→ Brief
State how many lines of the data contain the word "dFirst", and write nothing besides the number.

[Collected data entries]
[Start of Attachment]
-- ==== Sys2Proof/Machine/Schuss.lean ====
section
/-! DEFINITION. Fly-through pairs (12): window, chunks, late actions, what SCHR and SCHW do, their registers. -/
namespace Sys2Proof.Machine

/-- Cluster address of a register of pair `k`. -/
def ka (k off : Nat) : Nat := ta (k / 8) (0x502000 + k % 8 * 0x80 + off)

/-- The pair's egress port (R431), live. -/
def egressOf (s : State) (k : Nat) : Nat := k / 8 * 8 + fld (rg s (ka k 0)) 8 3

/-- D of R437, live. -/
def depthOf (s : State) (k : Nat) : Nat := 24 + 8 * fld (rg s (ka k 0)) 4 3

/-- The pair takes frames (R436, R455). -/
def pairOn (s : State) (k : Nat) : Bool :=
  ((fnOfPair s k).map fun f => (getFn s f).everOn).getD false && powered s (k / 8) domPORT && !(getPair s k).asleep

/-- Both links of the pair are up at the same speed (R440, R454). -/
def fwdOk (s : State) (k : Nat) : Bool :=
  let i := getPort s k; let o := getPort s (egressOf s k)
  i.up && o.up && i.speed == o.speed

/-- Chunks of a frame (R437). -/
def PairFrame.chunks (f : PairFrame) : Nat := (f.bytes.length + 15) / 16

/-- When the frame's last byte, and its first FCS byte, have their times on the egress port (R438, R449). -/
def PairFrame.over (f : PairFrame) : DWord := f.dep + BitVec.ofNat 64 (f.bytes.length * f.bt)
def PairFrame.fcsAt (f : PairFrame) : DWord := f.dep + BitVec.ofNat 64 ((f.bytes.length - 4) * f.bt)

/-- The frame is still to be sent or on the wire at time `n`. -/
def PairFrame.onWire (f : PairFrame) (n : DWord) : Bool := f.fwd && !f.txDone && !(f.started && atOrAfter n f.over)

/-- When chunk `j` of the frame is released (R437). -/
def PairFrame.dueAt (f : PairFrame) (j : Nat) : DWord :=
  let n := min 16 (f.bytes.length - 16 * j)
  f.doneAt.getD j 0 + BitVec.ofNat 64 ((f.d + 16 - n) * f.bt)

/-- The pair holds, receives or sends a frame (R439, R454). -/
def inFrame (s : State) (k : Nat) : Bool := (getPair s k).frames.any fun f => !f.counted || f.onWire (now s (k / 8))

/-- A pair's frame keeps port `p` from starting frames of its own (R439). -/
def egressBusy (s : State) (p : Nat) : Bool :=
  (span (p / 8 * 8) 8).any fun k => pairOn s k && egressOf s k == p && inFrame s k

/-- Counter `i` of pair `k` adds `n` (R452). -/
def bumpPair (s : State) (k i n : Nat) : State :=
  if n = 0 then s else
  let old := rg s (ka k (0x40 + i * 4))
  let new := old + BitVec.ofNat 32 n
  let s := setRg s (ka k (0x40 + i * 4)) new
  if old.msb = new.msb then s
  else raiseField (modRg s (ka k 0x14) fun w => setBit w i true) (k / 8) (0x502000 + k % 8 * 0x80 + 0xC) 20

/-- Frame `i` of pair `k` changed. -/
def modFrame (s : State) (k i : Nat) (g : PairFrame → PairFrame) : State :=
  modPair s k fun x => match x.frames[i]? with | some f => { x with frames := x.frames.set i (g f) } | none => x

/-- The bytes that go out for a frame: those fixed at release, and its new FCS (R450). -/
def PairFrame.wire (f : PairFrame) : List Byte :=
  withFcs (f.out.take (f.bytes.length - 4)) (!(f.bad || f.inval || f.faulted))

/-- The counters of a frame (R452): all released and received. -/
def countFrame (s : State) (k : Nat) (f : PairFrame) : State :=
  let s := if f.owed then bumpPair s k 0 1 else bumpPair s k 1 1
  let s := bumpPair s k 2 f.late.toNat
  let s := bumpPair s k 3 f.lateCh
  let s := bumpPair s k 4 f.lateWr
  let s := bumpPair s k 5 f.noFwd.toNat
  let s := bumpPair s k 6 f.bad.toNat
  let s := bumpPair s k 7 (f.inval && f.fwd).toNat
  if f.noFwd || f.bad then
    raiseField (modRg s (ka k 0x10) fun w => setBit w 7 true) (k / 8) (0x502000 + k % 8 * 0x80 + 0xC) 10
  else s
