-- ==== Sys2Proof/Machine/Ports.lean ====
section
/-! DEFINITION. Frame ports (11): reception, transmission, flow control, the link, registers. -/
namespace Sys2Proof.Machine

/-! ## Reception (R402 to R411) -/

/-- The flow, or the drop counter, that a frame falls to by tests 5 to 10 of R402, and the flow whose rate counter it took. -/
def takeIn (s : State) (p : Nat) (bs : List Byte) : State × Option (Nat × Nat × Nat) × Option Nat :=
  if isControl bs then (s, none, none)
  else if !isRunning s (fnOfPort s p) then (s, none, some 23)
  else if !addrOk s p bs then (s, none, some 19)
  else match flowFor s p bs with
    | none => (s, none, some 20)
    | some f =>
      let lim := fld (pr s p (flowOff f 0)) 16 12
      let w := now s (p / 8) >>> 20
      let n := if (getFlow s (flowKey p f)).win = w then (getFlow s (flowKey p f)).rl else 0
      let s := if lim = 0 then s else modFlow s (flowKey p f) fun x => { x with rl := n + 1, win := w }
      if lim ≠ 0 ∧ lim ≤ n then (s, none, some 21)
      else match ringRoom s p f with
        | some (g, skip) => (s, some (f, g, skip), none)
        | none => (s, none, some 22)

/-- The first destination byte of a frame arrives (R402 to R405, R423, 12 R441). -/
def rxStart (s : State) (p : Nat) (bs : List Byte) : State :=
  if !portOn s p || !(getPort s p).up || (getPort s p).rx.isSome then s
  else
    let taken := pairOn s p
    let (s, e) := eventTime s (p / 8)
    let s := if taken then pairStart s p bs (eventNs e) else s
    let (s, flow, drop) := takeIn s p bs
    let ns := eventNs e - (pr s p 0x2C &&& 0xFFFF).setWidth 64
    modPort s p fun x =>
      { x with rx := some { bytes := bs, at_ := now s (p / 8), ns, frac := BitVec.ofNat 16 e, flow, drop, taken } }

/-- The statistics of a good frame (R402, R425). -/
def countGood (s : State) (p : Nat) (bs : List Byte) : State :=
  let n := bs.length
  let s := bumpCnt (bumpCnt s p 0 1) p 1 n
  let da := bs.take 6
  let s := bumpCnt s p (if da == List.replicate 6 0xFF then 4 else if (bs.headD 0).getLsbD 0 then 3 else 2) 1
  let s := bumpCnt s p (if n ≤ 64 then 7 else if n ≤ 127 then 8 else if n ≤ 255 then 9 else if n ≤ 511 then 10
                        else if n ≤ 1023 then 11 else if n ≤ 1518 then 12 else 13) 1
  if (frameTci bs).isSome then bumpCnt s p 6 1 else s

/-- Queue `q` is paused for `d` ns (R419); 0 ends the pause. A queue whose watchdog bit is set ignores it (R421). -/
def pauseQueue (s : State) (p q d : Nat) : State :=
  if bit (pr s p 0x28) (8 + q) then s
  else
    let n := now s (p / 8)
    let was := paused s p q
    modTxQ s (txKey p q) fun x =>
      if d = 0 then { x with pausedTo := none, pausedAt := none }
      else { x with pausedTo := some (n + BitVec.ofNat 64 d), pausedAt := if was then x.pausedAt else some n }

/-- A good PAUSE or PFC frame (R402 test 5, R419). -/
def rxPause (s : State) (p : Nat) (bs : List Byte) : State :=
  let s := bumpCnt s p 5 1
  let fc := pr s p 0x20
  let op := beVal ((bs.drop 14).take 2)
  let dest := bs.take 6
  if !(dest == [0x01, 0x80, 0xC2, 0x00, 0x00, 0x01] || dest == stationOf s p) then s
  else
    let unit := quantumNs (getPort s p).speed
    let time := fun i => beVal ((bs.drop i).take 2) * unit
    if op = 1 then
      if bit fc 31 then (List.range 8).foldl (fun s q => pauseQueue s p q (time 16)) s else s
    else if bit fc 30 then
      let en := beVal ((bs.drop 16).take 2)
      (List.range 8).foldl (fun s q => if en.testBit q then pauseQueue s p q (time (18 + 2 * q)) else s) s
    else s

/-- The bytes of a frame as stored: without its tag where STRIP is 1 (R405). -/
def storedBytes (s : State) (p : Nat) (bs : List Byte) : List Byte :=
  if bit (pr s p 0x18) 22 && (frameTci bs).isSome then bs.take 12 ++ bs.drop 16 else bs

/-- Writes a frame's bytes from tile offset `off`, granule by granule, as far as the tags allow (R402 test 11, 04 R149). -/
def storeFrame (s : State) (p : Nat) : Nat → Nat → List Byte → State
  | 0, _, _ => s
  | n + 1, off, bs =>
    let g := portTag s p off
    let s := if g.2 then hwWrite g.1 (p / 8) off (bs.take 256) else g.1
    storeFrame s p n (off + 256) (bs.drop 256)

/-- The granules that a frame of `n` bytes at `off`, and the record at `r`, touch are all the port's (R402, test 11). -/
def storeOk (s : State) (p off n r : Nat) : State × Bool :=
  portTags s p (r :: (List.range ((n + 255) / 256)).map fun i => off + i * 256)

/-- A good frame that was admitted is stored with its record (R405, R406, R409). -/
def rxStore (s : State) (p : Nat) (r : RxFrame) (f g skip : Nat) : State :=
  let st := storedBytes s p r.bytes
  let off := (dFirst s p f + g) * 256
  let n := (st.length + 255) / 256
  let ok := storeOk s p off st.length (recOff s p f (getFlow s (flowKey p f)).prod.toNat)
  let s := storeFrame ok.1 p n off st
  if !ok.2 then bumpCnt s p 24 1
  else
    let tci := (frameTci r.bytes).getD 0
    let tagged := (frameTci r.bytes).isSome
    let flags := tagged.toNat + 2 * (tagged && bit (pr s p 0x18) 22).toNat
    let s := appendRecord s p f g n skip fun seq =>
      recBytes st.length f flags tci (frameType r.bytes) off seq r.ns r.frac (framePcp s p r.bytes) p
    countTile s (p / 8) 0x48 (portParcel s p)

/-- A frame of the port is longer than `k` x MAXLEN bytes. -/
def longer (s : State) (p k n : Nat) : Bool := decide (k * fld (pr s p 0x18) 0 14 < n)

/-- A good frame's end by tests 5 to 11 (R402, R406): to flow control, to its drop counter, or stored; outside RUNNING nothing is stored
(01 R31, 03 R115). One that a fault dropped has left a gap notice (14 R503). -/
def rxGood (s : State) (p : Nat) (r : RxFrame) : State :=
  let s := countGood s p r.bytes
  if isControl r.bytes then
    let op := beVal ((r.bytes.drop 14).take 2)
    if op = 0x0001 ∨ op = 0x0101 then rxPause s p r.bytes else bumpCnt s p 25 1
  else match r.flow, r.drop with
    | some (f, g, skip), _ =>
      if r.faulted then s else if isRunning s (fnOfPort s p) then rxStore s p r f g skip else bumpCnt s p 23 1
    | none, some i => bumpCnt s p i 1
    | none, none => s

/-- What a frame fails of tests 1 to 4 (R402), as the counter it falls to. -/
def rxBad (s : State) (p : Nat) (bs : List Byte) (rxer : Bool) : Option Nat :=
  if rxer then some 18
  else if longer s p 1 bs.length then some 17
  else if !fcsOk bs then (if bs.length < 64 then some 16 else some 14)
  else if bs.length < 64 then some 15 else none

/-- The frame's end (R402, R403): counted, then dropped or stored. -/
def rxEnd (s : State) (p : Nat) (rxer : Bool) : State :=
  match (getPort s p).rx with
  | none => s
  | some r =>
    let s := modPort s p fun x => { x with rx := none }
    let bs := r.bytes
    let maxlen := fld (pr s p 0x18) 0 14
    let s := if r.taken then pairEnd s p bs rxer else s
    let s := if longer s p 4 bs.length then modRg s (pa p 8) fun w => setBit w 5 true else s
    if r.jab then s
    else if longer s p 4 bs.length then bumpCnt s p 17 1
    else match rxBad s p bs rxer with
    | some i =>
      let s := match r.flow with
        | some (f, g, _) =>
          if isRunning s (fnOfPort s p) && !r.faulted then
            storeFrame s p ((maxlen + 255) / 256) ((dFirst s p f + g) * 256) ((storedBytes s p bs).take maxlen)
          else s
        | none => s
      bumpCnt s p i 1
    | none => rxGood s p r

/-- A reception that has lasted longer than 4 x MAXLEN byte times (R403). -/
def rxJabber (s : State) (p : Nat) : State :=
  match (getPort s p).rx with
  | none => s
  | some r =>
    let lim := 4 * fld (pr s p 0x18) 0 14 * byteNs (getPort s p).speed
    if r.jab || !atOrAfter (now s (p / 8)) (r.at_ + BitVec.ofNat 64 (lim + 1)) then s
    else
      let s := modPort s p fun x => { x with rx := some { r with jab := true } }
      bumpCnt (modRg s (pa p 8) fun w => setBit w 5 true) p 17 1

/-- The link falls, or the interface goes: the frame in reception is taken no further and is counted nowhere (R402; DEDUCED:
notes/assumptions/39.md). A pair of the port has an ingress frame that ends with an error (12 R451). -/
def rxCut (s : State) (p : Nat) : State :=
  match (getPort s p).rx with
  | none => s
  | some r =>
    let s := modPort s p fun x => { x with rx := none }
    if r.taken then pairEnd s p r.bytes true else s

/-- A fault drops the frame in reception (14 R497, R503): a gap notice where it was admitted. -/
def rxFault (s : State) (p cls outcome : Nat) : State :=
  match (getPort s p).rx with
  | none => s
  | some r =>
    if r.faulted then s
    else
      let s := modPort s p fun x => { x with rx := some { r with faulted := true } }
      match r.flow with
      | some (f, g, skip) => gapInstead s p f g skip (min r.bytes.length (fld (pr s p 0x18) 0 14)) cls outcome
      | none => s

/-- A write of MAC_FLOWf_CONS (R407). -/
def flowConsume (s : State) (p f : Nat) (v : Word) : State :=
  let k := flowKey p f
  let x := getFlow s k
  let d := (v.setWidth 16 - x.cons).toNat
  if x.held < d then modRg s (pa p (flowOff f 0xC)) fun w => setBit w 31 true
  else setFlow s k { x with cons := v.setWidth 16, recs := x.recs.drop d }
[End of Attachment]
→ Exercise response
2